Human feedback and continuous improvement
The embeddings were further reinforced using the narrower dataset and human feedback. The reviewers helped ChatGPT to improve its responses, which, to an extent, happens to this day. Everybody can submit their thoughts about the OpenAI tool responses while using it. Our input isn’t merely used as feedback for ChatGPT creators – it helps it to fine-tune its embeddings. Of course, despite these efforts, no AI chatbot is perfect. It can still produce biased or inappropriate content, but as the datasets get larger in each superior model, this is less and less possible.
ChatGPT’s (im)perfect memory
It’s impossible to talk about AI-based chatbots without discussing tokens. Even the best pattern recognition algorithm falls flat if the tool cannot meaningfully answer our questions and maintain the conversation flow. We already know how ChatGPT learned our languages’ intricacies based on a vast mix of texts from various sources. Still, there’s no possibility that it ever encountered every question imaginable.

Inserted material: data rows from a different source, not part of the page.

-- ==== Sys2Proof/Machine/ModexpCommands.lean ====
section
/-! DEFINITION. MODEXP, DIGEST_TO_BASE and CMP_DIGEST (spec/41_modexp.md R125 to R136). The multiplier is an argument
of the sequencer and of MODEXP's `Exec`; the command itself uses `Config.mm`, of which nothing is known. -/

namespace Sys2Proof.Machine

/-- `bitlen(x)`, the least k with x < 2^k (00_scope.md R10). -/
def bitlen (x : Nat) : Nat := if x = 0 then 0 else Nat.log2 x + 1

/-- The loop of the sequencer with `i` exponent bits still to come: square, then multiply where the bit is 1
(41_modexp.md R130). -/
def modExpLoop (mm : Nat → Nat → Nat → Nat) (b e n : Nat) : Nat → Nat → Nat
  | 0, r => r
  | i + 1, r => modExpLoop mm b e n i (if e.testBit i then mm (mm r r n) b n else mm r r n)

/-- `ModExpSeq(B, E, N)` for operands of `nw` words (41_modexp.md R130). -/
def modExpSeq (mm : Nat → Nat → Nat → Nat) (nw b e n : Nat) : Nat :=
  modExpLoop mm b e n (bitlen e) (1 % n) % 2 ^ (32 * nw)

/-- One call of the multiplier: its three arguments (41_modexp.md R127). -/
structure MmCall where
  x : Nat
  y : Nat
  n : Nat
deriving DecidableEq, Repr

/-- The calls the loop makes, in order (41_modexp.md R130: "The order of calls and their arguments are exactly as
written"). -/
def modExpLoopCalls (mm : Nat → Nat → Nat → Nat) (b e n : Nat) : Nat → Nat → List MmCall
  | 0, _ => []
  | i + 1, r =>
    if e.testBit i then
      ⟨r, r, n⟩ :: ⟨mm r r n, b, n⟩ :: modExpLoopCalls mm b e n i (mm (mm r r n) b n)
    else ⟨r, r, n⟩ :: modExpLoopCalls mm b e n i (mm r r n)

/-- The calls of `ModExpSeq(B, E, N)`, in order (41_modexp.md R130). -/
def modExpCalls (mm : Nat → Nat → Nat → Nat) (b e n : Nat) : List MmCall :=
  modExpLoopCalls mm b e n (bitlen e) (1 % n)

/-- `Exec` of MODEXP with the multiplier `mm`: the checks in their order, then the sequence (41_modexp.md R132;
60_exceptions.md R148). -/
def modexpExec (mm : Nat → Nat → Nat → Nat) (s : State) : Except CmdError State :=
  if s.mod.val = 0 then .error .modZero
  else if s.mod.val % 2 = 0 then .error .modEven
  else if s.mod.val ≤ s.base.val then .error .baseRange
  else .ok (s.setRes (Memory.ofNat s.rsaNw (modExpSeq mm s.rsaNw s.base.val s.exp.val s.mod.val)))

/-- MODEXP (41_modexp.md R132), with the instance's multiplier. -/
def execModexp (s : State) : Host.Outcome State Fault Refusal := .next (s.complete (modexpExec Config.mm s))

/-- `Exec` of DIGEST_TO_BASE: BASE[0..4] take H[4] down to H[0], every word above them 0 (41_modexp.md R133). -/
def digestToBaseExec (s : State) : Except CmdError State :=
  .ok (s.setBase (Memory.ofWords [s.h[4], s.h[3], s.h[2], s.h[1], s.h[0]]))

/-- DIGEST_TO_BASE (41_modexp.md R133). -/
def execDigestToBase (s : State) : Host.Outcome State Fault Refusal := .next (s.complete (digestToBaseExec s))

/-- `Exec` of CMP_DIGEST: MATCH says whether val(RES) = DIG (41_modexp.md R134). -/
def cmpDigestExec (s : State) : Except CmdError State :=
  .ok (s.setStatus (s.status.setMatch (decide (s.res.val = digestValue s.h))))

/-- CMP_DIGEST (41_modexp.md R134). -/
def execCmpDigest (s : State) : Host.Outcome State Fault Refusal := .next (s.complete (cmpDigestExec s))

end Sys2Proof.Machine
end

People interacting with this tool are naturally curious and willing to test its limitations, so they ask it for abstract outcomes. How does ChatGPT handle such situations? The answer is simple: tokens.

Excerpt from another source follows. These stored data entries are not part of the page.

@[simp] theorem State.setEvents_rsaNw (v : List Event) : (s.setEvents v).rsaNw = s.rsaNw := rfl
@[simp] theorem State.setEvents_ie (v : List Event) : (s.setEvents v).ie = s.ie := rfl
@[simp] theorem State.setEvents_status (v : List Event) : (s.setEvents v).status = s.status := rfl
@[simp] theorem State.setEvents_pend (v : List Event) : (s.setEvents v).pend = s.pend := rfl
@[simp] theorem State.setEvents_h (v : List Event) : (s.setEvents v).h = s.h := rfl
@[simp] theorem State.setEvents_len (v : List Event) : (s.setEvents v).len = s.len := rfl
@[simp] theorem State.setEvents_msg (v : List Event) : (s.setEvents v).msg = s.msg := rfl
@[simp] theorem State.setEvents_base (v : List Event) : (s.setEvents v).base = s.base := rfl
@[simp] theorem State.setEvents_exp (v : List Event) : (s.setEvents v).exp = s.exp := rfl
@[simp] theorem State.setEvents_mod (v : List Event) : (s.setEvents v).mod = s.mod := rfl
@[simp] theorem State.setEvents_res (v : List Event) : (s.setEvents v).res = s.res := rfl
@[simp] theorem State.setEvents_events (v : List Event) : (s.setEvents v).events = v := rfl
@[simp] theorem State.setEvents_responses (v : List Event) : (s.setEvents v).responses = s.responses := rfl
@[simp] theorem State.setEvents_draws (v : List Event) : (s.setEvents v).draws = s.draws := rfl

@[simp] theorem State.setResponses_rsaNw (v : List Response) : (s.setResponses v).rsaNw = s.rsaNw := rfl
@[simp] theorem State.setResponses_ie (v : List Response) : (s.setResponses v).ie = s.ie := rfl
@[simp] theorem State.setResponses_status (v : List Response) : (s.setResponses v).status = s.status := rfl
@[simp] theorem State.setResponses_pend (v : List Response) : (s.setResponses v).pend = s.pend := rfl
@[simp] theorem State.setResponses_h (v : List Response) : (s.setResponses v).h = s.h := rfl
@[simp] theorem State.setResponses_len (v : List Response) : (s.setResponses v).len = s.len := rfl
@[simp] theorem State.setResponses_msg (v : List Response) : (s.setResponses v).msg = s.msg := rfl
@[simp] theorem State.setResponses_base (v : List Response) : (s.setResponses v).base = s.base := rfl
@[simp] theorem State.setResponses_exp (v : List Response) : (s.setResponses v).exp = s.exp := rfl
@[simp] theorem State.setResponses_mod (v : List Response) : (s.setResponses v).mod = s.mod := rfl
@[simp] theorem State.setResponses_res (v : List Response) : (s.setResponses v).res = s.res := rfl
@[simp] theorem State.setResponses_events (v : List Response) : (s.setResponses v).events = s.events := rfl
@[simp] theorem State.setResponses_responses (v : List Response) : (s.setResponses v).responses = v := rfl
@[simp] theorem State.setResponses_draws (v : List Response) : (s.setResponses v).draws = s.draws := rfl

@[simp] theorem State.setDraws_rsaNw (v : Nat) : (s.setDraws v).rsaNw = s.rsaNw := rfl
@[simp] theorem State.setDraws_ie (v : Nat) : (s.setDraws v).ie = s.ie := rfl
@[simp] theorem State.setDraws_status (v : Nat) : (s.setDraws v).status = s.status := rfl
@[simp] theorem State.setDraws_pend (v : Nat) : (s.setDraws v).pend = s.pend := rfl
@[simp] theorem State.setDraws_h (v : Nat) : (s.setDraws v).h = s.h := rfl
@[simp] theorem State.setDraws_len (v : Nat) : (s.setDraws v).len = s.len := rfl
@[simp] theorem State.setDraws_msg (v : Nat) : (s.setDraws v).msg = s.msg := rfl
@[simp] theorem State.setDraws_base (v : Nat) : (s.setDraws v).base = s.base := rfl
@[simp] theorem State.setDraws_exp (v : Nat) : (s.setDraws v).exp = s.exp := rfl
@[simp] theorem State.setDraws_mod (v : Nat) : (s.setDraws v).mod = s.mod := rfl
@[simp] theorem State.setDraws_res (v : Nat) : (s.setDraws v).res = s.res := rfl
@[simp] theorem State.setDraws_events (v : Nat) : (s.setDraws v).events = s.events := rfl
@[simp] theorem State.setDraws_responses (v : Nat) : (s.setDraws v).responses = s.responses := rfl
@[simp] theorem State.setDraws_draws (v : Nat) : (s.setDraws v).draws = v := rfl

end Sys2Proof.Machine
end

Why does ChatGPT forget the chat history?
In language models, a word or a piece of word is represented as a token. The model can consider a number of tokens at each given time. In the case of chatbots, this number includes both our statements and the tool’s own responses. They all form a context window. The bigger it is, the more text the AI tool analyses on the fly and the more it “remembers.” With longer conversations, ChatGPT cannot return to the oldest responses because it’s literally unaware of their existence. There are some workarounds for this issue, though. Longer conversations can be truncated or summarised to retain only the most important information more compactly, which doesn’t exceed the context window limit.
Summary
As we aimed to explain the basic idea behind ChatGPT in simple words, some topics had to be omitted. For example, we didn’t touch the sophisticated neural networks that power the system, or the Transformer, which the “T” in “ChatGPT” stands for and many other layers of the technical miracle in question. Despite that, grasping even the basic idea behind ChatGPT can enable its more informed use.

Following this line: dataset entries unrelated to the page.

theorem Memory.fits_storeNat {nw : Nat} (n : Nat) {is : List Nat} (his : ∀ i ∈ is, i < nw) {m : Memory}
    (hm : m.fits nw) : (m.storeNat n is).fits nw := by
  induction is generalizing m with
  | nil => exact hm
  | cons i is ih =>
    rw [List.forall_mem_cons] at his
    exact ih his.2 (Memory.fits_write hm his.1 _)

theorem Memory.read_storeNat (n : Nat) {is : List Nat} {i : Nat} {m : Memory} (hm : m.wf = true)
    (hi : i ∈ is ∨ m.read i = natWord n i) : (m.storeNat n is).read i = natWord n i := by
  induction is generalizing m with
  | nil => simpa [Memory.storeNat] using hi
  | cons j is ih =>
    refine ih (Memory.wfFrom_write hm (Nat.zero_le j) _) ?_
    by_cases hj : i = j
    · exact .inr (by rw [hj, Memory.read_write_same hm])
    · rw [Memory.read_write_other _ hj]
      simpa [hj] using hi

/-- All words of an integer stored are the integer loaded, whatever the memory held. -/
theorem Memory.storeNat_range {nw : Nat} (n : Nat) {m : Memory} (hm : m.fits nw) :
    m.storeNat n (List.range nw) = Memory.ofNat nw n := by
  have hfits := Memory.fits_storeNat n (is := List.range nw) (fun i hi => List.mem_range.mp hi) hm
  refine hfits.eq_of_read_eq (Memory.fits_ofNat nw n) fun i hi => ?_
  rw [Memory.read_storeNat n hm.1 (.inl (List.mem_range.mpr hi)), Memory.read_ofNat, if_pos hi, natWord]

theorem runs_wrOperand (o : Operand) {s : State} (hb : s.status.busy = false) (hnw : s.rsaNw ≤ 1024) {i : Nat}
    (hi : i < s.rsaNw) (v : Word) :
    Runs [wr (o.reg i) v] s ((o.set s ((o.get s).write i v)).respond .written) := by
  have h := Runs.write hnw (o.mapped_reg hi) v
  rwa [s.writeReg_input (o.isInput_reg i), hb, if_neg Bool.false_ne_true, o.storeInput_reg] at h

theorem runs_map_wrOperand (o : Operand) (n : Nat) {is : List Nat} {s : State} (hb : s.status.busy = false)
    (hnw : s.rsaNw ≤ 1024) (his : ∀ i ∈ is, i < s.rsaNw) :
    ∃ rs, Runs (is.map fun i => wr (o.reg i) (natWord n i)) s
      ((o.set s ((o.get s).storeNat n is)).setResponses rs) := by
  induction is generalizing s with
  | nil => exact ⟨s.responses, by rw [Memory.storeNat, List.foldl_nil, o.set_get]; exact Runs.nil s⟩
  | cons i is ih =>
    rw [List.forall_mem_cons] at his
    obtain ⟨hi, his⟩ := his
    have hfirst := runs_wrOperand o hb hnw hi (natWord n i)
    obtain ⟨rs, h⟩ := ih (s := (o.set s ((o.get s).write i (natWord n i))).respond .written) (by simpa) (by simpa)
      (by simpa)
    rw [o.get_set_respond, o.set_respond_set] at h
    exact ⟨rs, Runs.cons hfirst h⟩

/-- `ldop` loads the integer (30_encoding.md R88). -/
theorem runs_ldop (o : Operand) (n : Nat) {s : State} (hb : s.status.busy = false) (hnw : s.rsaNw ≤ 1024)
    (hfits : (o.get s).fits s.rsaNw) :
    ∃ rs, Runs (ldop s.rsaNw o.reg n) s ((o.set s (Memory.ofNat s.rsaNw n)).setResponses rs) := by
  rw [← Memory.storeNat_range n hfits]
  exact runs_map_wrOperand o n hb hnw fun i hi => List.mem_range.mp hi

/-! ### RES read back -/

theorem runs_rdRes {s : State} (hb : s.status.busy = false) (hnw : s.rsaNw ≤ 1024) {i : Nat} (hi : i < s.rsaNw) :
    Runs [rd (.res i)] s (s.respond (.data (s.res.read i))) := by
  have h := Runs.access s ⟨Reg.offset (.res i), .bytes 4, .read⟩
  rwa [State.handleAccess_read_value (r := .res i) hnw (decide_eq_true hi) (.inl hb) rfl] at h

theorem runs_map_rdRes {is : List Nat} {s : State} (hb : s.status.busy = false) (hnw : s.rsaNw ≤ 1024)
    (his : ∀ i ∈ is, i < s.rsaNw) :
    Runs (is.map fun i => rd (.res i)) s
      (s.setResponses ((is.map fun i => .data (s.res.read i)).reverse ++ s.responses)) := by
  induction is generalizing s with
  | nil => exact Runs.nil s
  | cons i is ih =>
    rw [List.forall_mem_cons] at his
    have hrest := ih (s := s.respond (.data (s.res.read i))) hb hnw his.2
    rw [List.map_cons, List.map_cons, List.reverse_cons, List.append_assoc]
    exact Runs.cons (runs_rdRes hb hnw his.1) hrest

/-- `rdop RES` answers the words of RES, in order, and changes nothing else (30_encoding.md R88). -/
theorem runs_rdop_res {s : State} (hb : s.status.busy = false) (hnw : s.rsaNw ≤ 1024) :
    ∃ rs, Runs (rdop s.rsaNw .res) s (s.setResponses rs) ∧
      rs.take s.rsaNw = ((List.range s.rsaNw).map fun i => .data (s.res.read i)).reverse :=
  ⟨_, runs_map_rdRes hb hnw fun i hi => List.mem_range.mp hi, List.take_left' (by simp)⟩

/-! ### MODEXP, DIGEST_TO_BASE and CMP_DIGEST -/

/-- The code with which MODEXP rejects its operands (41_modexp.md R132). -/
theorem modexpExec_rejected (mm : Nat → Nat → Nat → Nat) {s : State}
    (h : s.mod.val % 2 = 0 ∨ s.mod.val ≤ s.base.val) :
    ∃ e, modexpExec mm s = .error e ∧
      e.code = if s.mod.val = 0 then 3 else if s.mod.val % 2 = 0 then 4 else 5 := by
  split_ifs with h0 heven
  · exact ⟨_, modexpExec_of_zero h0, rfl⟩
  · exact ⟨_, modexpExec_of_even h0 heven, rfl⟩
  · exact ⟨_, modexpExec_of_le (by omega) (h.resolve_left heven), rfl⟩

/-- MODEXP has completed on the operands `v`, `e` and `n`, and the host's wait for it has ended in `t`; RES and the
sticky ERR before it, H, LEN and MSG are those of `s` (41_modexp.md R132). -/
structure Exponentiated (s : State) (v e n : Nat) (t : State) : Prop where
  idle : t.idle
  lastRead : t.responses.head? = some (.data t.status.word)
  h : t.h = s.h
  len : t.len = s.len
  msg : t.msg = s.msg
  rsaNw : t.rsaNw = s.rsaNw
  base : t.base.val = v
  /-- MOD odd and BASE below it. -/
  accepted : n % 2 = 1 → v < n →
    t.status.err = s.status.err ∧ t.res.val = modExpSeq Config.mm s.rsaNw v e n ∧ t.status.errcode = 0
  /-- Any other operands. -/
  rejected : n % 2 = 0 ∨ n ≤ v →
    t.status.err = true ∧ t.res = s.res ∧ t.status.errcode = if n = 0 then 3 else if n % 2 = 0 then 4 else 5

/-- ERR is set after MODEXP if it was set before or MODEXP rejected its operands. -/
theorem Exponentiated.err_true {s t : State} {v e n : Nat} (h : Exponentiated s v e n t)
    (hstop : s.status.err = true ∨ n % 2 = 0 ∨ n ≤ v) : t.status.err = true := by
  by_cases hrej : n % 2 = 0 ∨ n ≤ v
  · exact (h.rejected hrej).1
  · rw [(h.accepted (by omega) (by omega)).1]
    exact hstop.resolve_right hrej

theorem Exponentiated.lastReadBit_false {s t : State} {v e n : Nat} (h : Exponentiated s v e n t)
    (herr : s.status.err = false) (hodd : n % 2 = 1) (hlt : v < n) : t.lastReadBit 2 = false := by
  rw [State.lastReadBit_err h.lastRead, (h.accepted hodd hlt).1, herr]

/-- MODEXP issued to an idle block and waited for. -/
theorem runs_modexp {s : State} (hs : s.idle) (polls : Nat) :
    ∃ t, Runs (cmdWait .modexp polls) s t ∧ Exponentiated s s.base.val s.exp.val s.mod.val t := by
  obtain ⟨rs, -, hruns⟩ := Runs.cmdWait hs.1 .modexp rfl polls
  refine ⟨_, hruns, ?_⟩
  by_cases hrej : s.mod.val % 2 = 0 ∨ s.mod.val ≤ s.base.val
  · obtain ⟨err, herr, hcode⟩ := modexpExec_rejected Config.mm (s := s.accept (encode .modexp)) hrej
    rw [commandExec, herr]
    exact ⟨⟨rfl, rfl⟩, rfl, rfl, rfl, rfl, rfl, rfl, by omega, fun _ => ⟨rfl, rfl, hcode⟩⟩
  · have hok := modexpExec_of_lt (mm := Config.mm) (s := s.accept (encode .modexp)) (show s.mod.val % 2 = 1 by omega)
      (show s.base.val < s.mod.val by omega)
    rw [commandExec, hok]
    exact ⟨⟨rfl, rfl⟩, rfl, rfl, rfl, rfl, rfl, rfl, fun _ _ => ⟨rfl, Memory.val_ofNat (modExpSeq_lt ..), rfl⟩,
      fun h => absurd h hrej⟩

/-- MODEXP with EXP and MOD loaded first: the last stage of `sign` (41_modexp.md R135). -/
theorem runs_ldop_modexp {s : State} (hs : s.idle) (hfits : s.OperandsFit) (polls : Nat) {e n : Nat}
    (he : e < 2 ^ (32 * s.rsaNw)) (hn : n < 2 ^ (32 * s.rsaNw)) :
    ∃ t, Runs (ldop s.rsaNw .exp e ++ ldop s.rsaNw .mod n ++ cmdWait .modexp polls) s t ∧
      Exponentiated s s.base.val e n t := by
  obtain ⟨rs, hexp⟩ := runs_ldop .exp e hs.1 hfits.widthHigh hfits.exp
  obtain ⟨rs', hmod⟩ := runs_ldop .mod n (s := (s.setExp (Memory.ofNat s.rsaNw e)).setResponses rs) hs.1
    hfits.widthHigh hfits.mod
  obtain ⟨t, ht, hdone⟩ := runs_modexp (s := (((s.setExp (Memory.ofNat s.rsaNw e)).setResponses rs).setMod
    (Memory.ofNat s.rsaNw n)).setResponses rs') hs polls
  refine ⟨t, (hexp.append hmod).append ht, ?_⟩
  have hev : (Memory.ofNat s.rsaNw e).val = e := Memory.val_ofNat he
  have hnv : (Memory.ofNat s.rsaNw n).val = n := Memory.val_ofNat hn
  simp only [State.setResponses_exp, State.setMod_exp, State.setExp_exp, State.setResponses_mod, State.setMod_mod, hev,
    hnv] at hdone
  exact { hdone with }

Although the results of using this tool may resemble human creations, they rely on rather complex and abstract algorithms. The language models try to assign embeddings to the chunks of text without understanding them in a human sense. Chatbots carefully “plan” their steps, crafting their responses word by word to best fit the expectation in a given context. They try to remember our conversations, but sometimes, their responses lack cohesiveness due to a narrow context window. Despite all those limitations, the results of OpenAI efforts are awe-inspiring. The accomplishment of ChatGPT lies in the intricate and clever web of algorithms and code analysing multiple inputs in a fraction of a second. All of this mimics the most basic ability of humans – communication.